When creating a network flow formulation you can set up sinks with integer flow requirement $\ge 1$. This yields solutions with the total amount of flow along an edge.

I have also seen this as a real positive number between $0$ and $1$, the latter inclusive (i.e. $(0,1]$). Derived by dividing the sink demand by the total demand.

What are the benefits of the approaches or are they considered equivalent?

  • $\begingroup$ So you are not asking about requiring integer demands vs allowing demands to be fractional; but rather leaving demands in units vs normalizing them so they are all in [0,1], correct? $\endgroup$ Commented Jun 14, 2019 at 16:22
  • $\begingroup$ @LarrySnyder610 yes correct $\endgroup$
    – fhk
    Commented Jun 14, 2019 at 16:34
  • 1
    $\begingroup$ Do you have some references? When changing only units the models are equivalent, and that should make no difference in solving time. Looks like a question of preference or convenience in modeling. $\endgroup$ Commented Jun 14, 2019 at 23:31

1 Answer 1


If you are simply normalizing the demand, then you are essentially solving the same problem.

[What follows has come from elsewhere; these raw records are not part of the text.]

-- ==== Sys2Proof/Machine/Frame.lean ====
section
/-! DEFINITION. The line frame: CHECK, the master frame's image, the receiver's checks and the meaning of a station
frame (chapters 1 and 12.2). -/

namespace Sys2Proof.Machine

/-! ### Characters (R1, Table 1-1) -/

/-- The line levels of a character, one per bit time, mark as true: the start bit at space, the eight data bits least significant
first, the stop bit at mark. -/
def charBits (c : Byte) : List Bool := false :: (List.range 8).map c.getLsbD ++ [true]

/-- What the receiver makes of the ten bits that follow a falling edge, each sampled at its middle. -/
inductive CharSample where
  /-- The start bit is at mark: the edge was noise, and nothing is counted. -/
  | noise
  /-- The stop bit is at space. -/
  | framingError
  /-- A faultless character. -/
  | character (c : Byte)
  deriving DecidableEq, Repr

/-- The byte whose bits are these, least significant first. -/
def byteOfBits (bits : List Bool) : Byte := BitVec.ofNat 8 (bits.foldr (fun b n => flagNat b + 2 * n) 0)

/-- A character as it is sampled: first the start bit, last the stop bit. -/
def sampleChar (levels : List Bool) : CharSample :=
  if levels.headD true then .noise
  else if levels.getD 9 true then .character (byteOfBits ((levels.drop 1).take 8))
  else .framingError

/-- The eight line rates in bit/s, by the code of 12.5. -/
def lineRates : List Nat := [9600, 19200, 38400, 57600, 115200, 250000, 500000, 1000000]

/-- One character time in seconds at a line rate: ten bit times. -/
def charTime (rate : Nat) : Rat := 10 / rate

/-! ### CHECK (R4) -/

/-- One bit shift of the CHECK register with generator 1021h. -/
def crcShift (c : BitVec 16) : BitVec 16 :=
  if c.getLsbD 15 then (c <<< 1) ^^^ 0x1021#16 else c <<< 1

/-- One byte entering the CHECK register, most significant bit first. -/
def crcByte (c : BitVec 16) (b : Byte) : BitVec 16 :=
  (List.replicate 8 ()).foldl (fun c _ => crcShift c) (c ^^^ ((b.setWidth 16) <<< 8))

/-- CHECK over a run of bytes; the register starts at FFFFh. -/
def crc (bs : List Byte) : BitVec 16 := bs.foldl crcByte 0xFFFF#16

/-! ### Master frames (R5 to R7, Table 1-2) -/

def MKind.code : MKind → Nat
  | .probe => 1 | .clear => 2 | .poll => 3 | .write => 4 | .read => 5 | .safe => 6 | .call => 7

/-- The three sequenced kinds (1.3). -/
def MKind.sequenced : MKind → Bool
  | .poll | .write | .read => true
  | _ => false

/-- The CONTROL character of a master frame: KIND, M, LAST; FRESH and bit 7 are 0 (R5, Table 12-2). -/
def controlOf (k : MKind) (m last : Bool) : Byte :=
  BitVec.ofNat 8 (k.code + 16 * flagNat m + 64 * flagNat last)

/-- The frame image of a turn, CHECK included (R6). -/
def Image.make (addr : Nat) (k : MKind) (m last : Bool) (payload : List Byte) : Image :=
  let a : Byte := BitVec.ofNat 8 addr
  let c := controlOf k m last
  { address := a, control := c, payload := payload,
    check := crc (a :: c :: BitVec.ofNat 8 payload.length :: payload) }

/-- The M bit an image carries. -/
def Image.m (im : Image) : Bool := im.control.getLsbD 4

/-- The characters of a master frame on the line, SYNC first and CHECK high byte first (R3, R4). -/
def Image.chars (im : Image) : List Byte :=
  Config.sync :: im.address :: im.control :: BitVec.ofNat 8 im.payload.length :: im.payload
    ++ [im.check.extractLsb' 8 8, im.check.extractLsb' 0 8]

/-- The time on the line of a master frame: 6 + LENGTH ct (R3, R7). -/
def Image.time (im : Image) : Nat := 6 + im.payload.length

/-! ### Reception (R12, R14) -/

/-- What the characters heard so far amount to. -/
inductive RxProgress where
  | incomplete | garbled | frame
  deriving DecidableEq, Repr

/-- Whether a complete run of characters has an equal CHECK over ADDRESS to PAYLOAD (R14). -/
def checkEqual (chars : List Byte) : Bool :=
  let n := chars.length - 2
  let c := crc ((chars.take n).drop 1)
  chars.drop n == [c.extractLsb' 8 8, c.extractLsb' 0 8]

/-- The receiver's judgement of the faultless characters heard so far, in the order of R14. -/
def rxProgress (chars : List Byte) : RxProgress :=
  if chars.head? ≠ some Config.sync then .garbled
  else if chars.length < 4 then .incomplete
  else if byteAt chars 3 > Config.maxPayload then .garbled
  else if chars.length < 6 + byteAt chars 3 then .incomplete
  else if chars.length = 6 + byteAt chars 3 && checkEqual chars then .frame
  else .garbled

/-- A station frame as the receiver hands it on (R14). -/
structure RxFrame where
  address : Byte
  control : Byte
  payload : List Byte
  deriving DecidableEq, Repr

def RxFrame.ofChars (chars : List Byte) : RxFrame :=
  { address := chars.getD 1 0, control := chars.getD 2 0, payload := (chars.drop 4).take (byteAt chars 3) }

def RxFrame.kind (f : RxFrame) : Nat := f.control.toNat % 16
def RxFrame.m (f : RxFrame) : Bool := f.control.getLsbD 4
def RxFrame.fresh (f : RxFrame) : Bool := f.control.getLsbD 5
def RxFrame.last (f : RxFrame) : Bool := f.control.getLsbD 6

/-- The station a frame names: ADDRESS less 80h (R10). -/
def RxFrame.station (f : RxFrame) : Option StationId :=
  if 0x81 ≤ f.address.toNat then stationOfAddr (f.address.toNat - 0x80) else none

/-! ### Station frames (R9, Table 1-3) -/

inductive NakReason where
  | busy | reject | unsupported
  deriving DecidableEq, Repr

/-- A well-formed station frame with the fields its kind gives meaning to. -/
inductive Answer where
  | ident (i : Ident)
  | ack
  | nak (r : NakReason)
  | report (payload : List Byte)
  | none
  | data (payload : List Byte) (last : Bool)
  | attn
  deriving DecidableEq, Repr

/-- The answer a FRAME carries; absent when the frame is malformed (R9). -/
def RxFrame.answer (f : RxFrame) : Option Answer :=
  let p := f.payload
  match f.kind with
  | 0x8 =>
    if p.length = 4 ∧ 8 ≤ byteAt p 3 ∧ byteAt p 3 ≤ 120 then
      some (.ident { type := BitVec.ofNat 16 (256 * byteAt p 0 + byteAt p 1), version := p.getD 2 0, size := byteAt p 3 })
    else Option.none
  | 0x9 => if p.length = 0 then some .ack else Option.none
  | 0xA =>
    if p.length = 1 then
      match byteAt p 0 with
      | 1 => some (.nak .busy)
      | 2 => some (.nak .reject)
      | 3 => some (.nak .unsupported)
      | _ => Option.none
    else Option.none
  | 0xB => if 1 ≤ p.length ∧ p.length ≤ 48 then some (.report p) else Option.none
  | 0xC => if p.length = 0 then some .none else Option.none
  | 0xD => if p.length ≤ Config.maxPayload then some (.data p f.last) else Option.none
  | 0xE => if p.length = 0 then some .attn else Option.none
  | _ => Option.none

/-- The answers allowed for each master kind (Table 1-2). -/
def MKind.allows : MKind → Answer → Bool
  | .probe, .ident _ => true
  | .clear, .ack => true
  | .poll, .report _ => true
  | .poll, .none => true
  | .write, .ack => true
  | .write, .nak _ => true
  | .read, .data _ _ => true
  | .read, .nak _ => true
  | .call, .attn => true
  | _, _ => false

/-! ### Judging a FRAME (R26 to R28) -/

/-- The six outcomes of a turn to one station (Table 2-4). An ANSWERED PROBE also reports FRESH (R27). -/
inductive TurnOutcome where
  | answered (a : Answer) (fresh : Bool)
  | busy
  | failed
  | unexpected
  | outOfStep
  | fresh
  deriving DecidableEq, Repr

/-- The judgement of a FRAME on a turn to one station, in the order of Table 2-3; absent for a wrong address, which counts as
GARBLED (R26). -/
def judge (k : MKind) (a : StationId) (m : Bool) (f : RxFrame) : Option TurnOutcome :=
  if f.station ≠ some a then Option.none
  else match f.answer with
    | Option.none => some .unexpected
    | some ans =>
      if !k.allows ans then some .unexpected
      else if f.fresh && k != .probe then some .fresh
      else if k.sequenced && f.m != m then some .outOfStep
      else if ans = .nak .busy then some .busy
      else some (.answered ans f.fresh)

/-- The results of a CALL step (R28). -/
inductive CallResult where
  | silent | garbled
  | attn (a : StationId)
  deriving DecidableEq, Repr

/-- The judgement of a FRAME on a CALL step over [lo, hi] (R28). -/
def judgeCall (lo hi : Nat) (f : RxFrame) : CallResult :=
  match f.station, f.answer with
  | some a, some .attn => if lo ≤ a.addr ∧ a.addr ≤ hi then .attn a else .garbled
  | _, _ => .garbled

end Sys2Proof.Machine
end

I would argue that the main benefit of integer capacities is from the modeling viewpoint. When solving a maximum flow problem, for example, having integer capacities in the arcs implies that every optimal basic solution satisfies integrality. Hence, if you have an integer programming problem that could be cast as a maximum flow problem with integer capacities, then you have a linear programming formulation that solves your problem and is considerably cheaper than an integer programming formulation in general.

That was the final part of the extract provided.